→ What to produce: Scan the records for "unfold". Show the matching lines.

(Excerpts from a dataset)
theorem waitStep_operationInputs {s t : State} (h : waitStep s = some t) :
    operationInputs t = operationInputs s := by
  obtain ⟨-, rfl⟩ | ⟨-, rfl⟩ | ⟨-, rfl⟩ | ⟨-, rfl⟩ | ⟨-, rfl⟩ | ⟨-, rfl⟩ | ⟨-, rfl⟩ | ⟨-, rfl⟩ := waitStep_cases h
  case inr.inr.inl => simp
  all_goals rfl

theorem send_operationInputs {c : Byte} {src : DataSource} {s t : State} (h : send c src s = .next t) :
    operationInputs t = operationInputs s := by
  obtain ⟨-, rfl⟩ | ⟨-, rfl⟩ | ⟨-, rfl⟩ | ⟨-, rfl⟩ | ⟨k, -, -, rfl⟩ | ⟨-, rfl⟩ | ⟨-, rfl⟩ | ⟨e, -, rfl⟩ | hw :=
    send_cases h
  · rfl
  · rfl
  · simp
  · rfl
  · simp
  · rfl
  · rfl
  · rfl
  · exact waitStep_operationInputs hw

theorem pulseStep_operationInputs {s t : State} (h : pulseStep s = .next t) :
    operationInputs t = operationInputs s := by
  obtain ⟨-, rfl⟩ | ⟨-, rfl⟩ | ⟨-, rfl⟩ | ⟨-, rfl⟩ | ⟨-, rfl⟩ | ⟨-, rfl⟩ | ⟨-, rfl⟩ := pulseStep_cases h <;> rfl

theorem encodeStep_operationInputs {s t : State} (h : encodeStep s = .next t) :
    operationInputs t = operationInputs s := by
  obtain ⟨n, -, ⟨-, rfl⟩ | ⟨-, rfl⟩⟩ := encodeStep_cases h
  · simp
  · rfl

theorem sequencerStep_operationInputs {s t : State} (h : sequencerStep s = .next t) :
    operationInputs t = operationInputs s := by
  obtain ⟨-, rfl⟩ | ⟨-, x, -, hx⟩ := sequencerStep_cases h
  · rfl
  obtain ⟨-, hp⟩ | ⟨p, -, -, rfl⟩ | ⟨-, he⟩ | ⟨-, -, rfl⟩ | ⟨-, -, rfl⟩ | ⟨p, -, -, rfl⟩ := hx
  · exact pulseStep_operationInputs hp
  · rfl
  · exact encodeStep_operationInputs he
  · rfl
  · rfl
  · rfl

/-! ### The host's moves -/

theorem accept_operationInputs (op : OpCode) (s : State) : operationInputs (accept op s) = operationInputs s := by
  unfold accept; split <;> rfl

theorem hostCommand_operationInputs (op : OpCode) (s : State) :
    operationInputs (hostCommand op s) = operationInputs s := by
  obtain ⟨-, h⟩ | ⟨-, -, h⟩ | ⟨-, -, h⟩ := hostCommand_cases op s
  · rw [h]
  · rw [h, accept_operationInputs]
  · rw [h]; rfl

@[simp] theorem regWrite_cfg (off : Nat) (v : Word) (s : State) : (regWrite off v s).cfg = s.cfg := by
  unfold regWrite; split_ifs <;> rfl

@[simp] theorem imgWrite_cfg (i : Nat) (b : Byte) (s : State) : (imgWrite i b s).cfg = s.cfg := by
  unfold imgWrite; split_ifs <;> rfl

theorem regWrite_of_busy (off : Nat) (v : Word) {s : State} (hb : s.st.busy = true) : regWrite off v s = s := by
  simp [regWrite, hb]

theorem imgWrite_of_busy (i : Nat) (b : Byte) {s : State} (hb : s.st.busy = true) : imgWrite i b s = s := by
  simp [imgWrite, hb]

theorem hostAccess_cfg (a : HostAccess) (s : State) : (hostAccess a s).cfg = s.cfg := by
  cases a <;> simp [hostAccess]

/-- The busy lock (10_state.md R30, R31): a read or a poll changes no input, and a write is dropped. -/
theorem hostAccess_operationInputs_of_busy (a : HostAccess) {s : State} (hb : s.st.busy = true) :
    operationInputs (hostAccess a s) = operationInputs s := by
  cases a with
  | wr off v => rw [hostAccess, regWrite_of_busy off v hb]
  | imgWr i b => rw [hostAccess, imgWrite_of_busy i b hb]
  | rd off => rfl
  | imgRd i => rfl
  | waitIdle => rfl

/-! ### A step -/

/-- A step that can change the operation inputs is a block reset or a host access. -/
theorem step_operationInputs_cases {s t : State} (h : step s = .next t) :
    (∃ p, (takeTurn s).1 = .reset p ∧ t = blockReset p (takeTurn s).2) ∨
    (∃ a, t = hostAccess a (takeTurn s).2) ∨
    operationInputs t = operationInputs s := by
  obtain hr | ⟨a, i, -, hf, he⟩ | ⟨a, -, -, ht⟩ | ⟨-, i, hf, he⟩ | ⟨-, -, hq⟩ := step_cases h
  · exact .inl hr
  · obtain ⟨v, -, rfl⟩ := fetchHost_some hf
    rw [exec_decodeHost, Host.Outcome.next.injEq] at he
    rw [← he, hostCommand_operationInputs, operationInputs_takeTurn]
    exact .inr (.inr rfl)
  · exact .inr (.inl ⟨a, ht⟩)
  · obtain ⟨-, c, -, hd⟩ := fetchPanel_some hf
    obtain ⟨src, hsend, -⟩ := exec_decodePanel hd (takeTurn s).2
    rw [hsend] at he
    exact .inr (.inr ((send_operationInputs he).trans (operationInputs_takeTurn s)))
  · exact .inr (.inr ((sequencerStep_operationInputs hq).trans (operationInputs_takeTurn s)))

→ Output:
  unfold accept; split <;> rfl
  unfold regWrite; split_ifs <;> rfl
  unfold imgWrite; split_ifs <;> rfl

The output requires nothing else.